Imputr concepts#
There are a number of core concepts on which the Imputr is built and are good to know when using the library. Some concepts are specific to the Imputr library and some are general imputation concepts.
Univariate vs Multivariate#
Imputation techniques can be divided into two categories: univariate and multivariate.
Univariate techniques only base the imputation on the data that is in the target column (the column that undergoes imputation). An example of this is is the imputr.strategy.MeanStrategy.
Multivariate techniques use columns additional to the target column (feature columns) to impute the target column. An example of this is the imputr.strategy.RandomForestStrategy, where multiple columns are used as features to train a RandomForest model.
Cyclical imputation#
Cyclical imputation is the concept of having multiple iterations of full table imputations. The idea is that in a first full multivariate table imputation, at training time for some target column A, the missing values of feature columns [B’] (B for feature column, B’ for feature column that has not undergone imputation yet) are temporarily imputed with a stable strategy such as the MeanStrategy. After A full imputation run, a second imputation run can be initiated, for which the same strategy for a target column A with feature columns [B] is fitted and used to impute the cells that were originally missing.
Note
This feature has not been implemented yet. Please see our issues to contribute or follow its status.
Imputation order#
Imputation order The reason the order of imputation matters is because of the cyclical imputation dynamics.
- The default and recommended imputation order of the library is partially based on the missForest paper. In short:
columns with a univariate strategy are prioritised over columns with a multivariate strategy.
(for multivariate) columns with less missing values are prioritized over columns with more missing values.
- Here is an example where:
the Memory column has 2 missing values but has a univariate strategy, putting it in first place.
the Lv 50 Atk column has 1 missing value with a multivariate sttategy, putting it in second place
and the Stage column comes in last place as it has both a multivariate strategy and most missing values.

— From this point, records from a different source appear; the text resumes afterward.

-- ==== Sys2Proof/Laws/SteadySlots.lean ====
section
/-! SUPPORT. What every rule of the blocks keeps: the transmit slots. -/

namespace Sys2Proof.Machine

variable {P : Blocks → Prop} (hP : Steady P) {b : Blocks}
include hP

theorem steady_dropBid (lot : Nat) (h : P b) : P (Blocks.dropBid b lot) := by
  unfold Blocks.dropBid
  try dsimp only
  repeat' first
    | assumption
    | (with_reducible apply steady_modLot hP)
    | (with_reducible apply steady_cancelFrames hP)
    | (intro r; rfl)
    | split
    | (with_reducible refine steady_filterBids hP _ ?_)

theorem steady_offerBack (c : Ctx) (lot : Nat) (h : P b) : P (Blocks.offerBack c b lot) := by
  unfold Blocks.offerBack
  try dsimp only
  repeat' first
    | assumption
    | (with_reducible apply steady_dropBid hP)
    | (with_reducible apply steady_modLot hP)
    | (intro r; rfl)
    | split

theorem steady_abandonWindow (lot : Nat) (cause : AbandonCause) (retry : Option Nat) (h : P b) : P (Blocks.abandonWindow b lot cause retry) := by
  unfold Blocks.abandonWindow
  try dsimp only
  repeat' first
    | assumption
    | (with_reducible apply steady_note hP)
    | (with_reducible apply steady_modLot hP)
    | (with_reducible apply steady_cancelFrames hP)
    | (intro r; rfl)
    | split

theorem steady_shippedDisplaced (c : Ctx) (e : SlotEntry) (h : P b) : P (Blocks.shippedDisplaced c b e) :=
  steady_mapRing hP _ h

theorem steady_remoteNotSent  (h : P b) : P (Blocks.remoteNotSent b) := by
  unfold Blocks.remoteNotSent
  try dsimp only
  repeat' first
    | assumption
    | (with_reducible apply steady_note hP)
    | split
    | (with_reducible refine hP.remote _ ?_)

theorem steady_toldUnsent (c : Ctx) (e : SlotEntry) (h : P b) : P (Blocks.toldUnsent c b e) := by
  unfold Blocks.toldUnsent
  try dsimp only
  repeat' first
    | assumption
    | (with_reducible apply steady_remoteNotSent hP)
    | (with_reducible apply steady_shippedDisplaced hP)
    | (with_reducible apply steady_abandonWindow hP)
    | (with_reducible apply steady_offerBack hP)
    | (with_reducible apply steady_dropBid hP)
    | split
    | (with_reducible refine hP.family _ ?_ (Nat.le_max_right _ _) (Nat.le_max_right _ _))

omit hP in
/-- All that serving grants can change: the link controller, and the mark of the roll-call cursor. -/
theorem serveGrants_eq (c : Ctx) (k : Nat) (b : Blocks) : ∃ l cu,
    Blocks.serveGrants c k b = { b with link := l, family := { b.family with cursor := cu } } := by
  induction k generalizing b with
  | zero => exact ⟨b.link, b.family.cursor, rfl⟩
  | succ k ih =>
    have hn : ∀ (b : Blocks) (f : Frame), ∃ cu, b.notePlaced f = { b with family := { b.family with cursor := cu } } := by
      intro b f
      unfold Blocks.notePlaced
      repeat' split
      all_goals first
        | exact ⟨b.family.cursor, rfl⟩
        | exact ⟨_, rfl⟩
    have hr : ∀ (b : Blocks) o cls, ∃ l, b.request o cls = { b with link := l } := by
      intro b o cls
      unfold Blocks.request
      split
      · exact ⟨b.link, rfl⟩
      · exact ⟨_, rfl⟩
    unfold Blocks.serveGrants
    split
    · dsimp only
      split
      · obtain ⟨l, cu, h⟩ := ih { b with link := { b.link with requests := _ } }
        exact ⟨l, cu, h⟩
      · rename_i o x rest i hq hi _ f hf
        obtain ⟨cu1, h1⟩ := hn (Blocks.fillSlot c { b with link := { b.link with requests := rest } } i f) f
        split
        · rename_i f' _
          obtain ⟨l2, h2⟩ := hr ((Blocks.fillSlot c { b with link := { b.link with requests := rest } } i f).notePlaced f) o
            (frameClass f'.data)
          obtain ⟨l, cu, h⟩ := ih (((Blocks.fillSlot c { b with link := { b.link with requests := rest } } i f).notePlaced f).request o
            (frameClass f'.data))
          refine ⟨l, cu, h.trans ?_⟩
          rw [h2, h1]
          rfl
        · obtain ⟨l, cu, h⟩ := ih ((Blocks.fillSlot c { b with link := { b.link with requests := rest } } i f).notePlaced f)
          refine ⟨l, cu, h.trans ?_⟩
          rw [h1]
          rfl
    · exact ⟨b.link, b.family.cursor, rfl⟩

omit hP in
/-- All that placing a frame of class 2 or 3 can change. -/
theorem placeLow_eq (c : Ctx) (b : Blocks) (f : Frame) : ∃ l cu,
    (b.placeLow c f).1 = { b with link := l, family := { b.family with cursor := cu } } := by
  obtain ⟨l, cu, h⟩ := serveGrants_eq c grantRounds b
  unfold Blocks.placeLow
  dsimp only
  rw [h]
  split
  · exact ⟨l, cu, rfl⟩
  · split
    · exact ⟨_, cu, rfl⟩
    · exact ⟨l, cu, rfl⟩

theorem steady_placeLow (c : Ctx) (f : Frame) (h : P b) : P (Blocks.placeLow c b f).1 := by
  have h0 : P (b.serveGrants c grantRounds) := steady_serveGrants hP c _ h
  unfold Blocks.placeLow
  dsimp only
  split
  · exact h0
  · rename_i hw
    split
    · refine steady_fillSlot hP c _ f ?_ h0
      intro hs
      simp [hs] at hw
    · exact h0


theorem steady_pumpOwner (c : Ctx) (o : Block) (k : Nat) (h : P b) : P (Blocks.pumpOwner c o k b) := by
  induction k generalizing b with
  | zero => exact h
  | succ k ih =>
    unfold Blocks.pumpOwner
    split
    · exact h
    · rename_i hw
      have hw' : b.link.state ≠ .withdrawn := by
        intro hs
        simp [hs] at hw
      split
      · exact h
      · split
        · exact ih (steady_notePlaced hP _ (steady_fillSlot hP c _ _ hw' h))
        · split
          · exact ih (steady_toldUnsent hP c _ (steady_notePlaced hP _ (steady_fillSlot hP c _ _ hw' h)))
          · exact steady_request hP _ _ hw' h

theorem steady_pump (c : Ctx) (h : P b) : P (Blocks.pump c b) :=
  steady_serveGrants hP c _ (steady_pumpOwner hP c _ _ (steady_pumpOwner hP c _ _ (steady_pumpOwner hP c _ _
    (steady_pumpOwner hP c _ _ (steady_serveGrants hP c _ h)))))


end Sys2Proof.Machine
end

Missing at completely random#
Missing at completely random (MCAR) happens when reanons for any particular data-item that is missing is independent both of observable variables and of unobservable parameters.It must happen entirely at random. When data are MCAR, the analysis performed on the data is unbiased.
Note
MCAR generally is a good sign for analysis and imputation. However, real-world data is rarely MCAR.
Missing at random#
Missing at random (MAR) is when the missingness actually is not random and can be fully considered by looking at the variables that contain complete information. MAR is an assumption that is impossible to verify statistically, which means it relies on the assumptions of the data scientist. An example is that males are less likely to fill in a depression survey but this has nothing to do with their level of depression, after accounting for maleness. Depending on the analysis method, these data can still induce parameter bias in analyses due to the contingent emptiness of cells (male, very high depression may have zero entries for example).
Missing not at random#
Values in a data set are missing not at random (MNAR) when data that contains missing values is neither MAR or MCAR (i.e. the value of the variable that’s missing is related to the reason it’s missing). An example for this could be a survey where people that earn a salary that is significantly lower or higher than the national average, which would make them less inclined to fill in this value.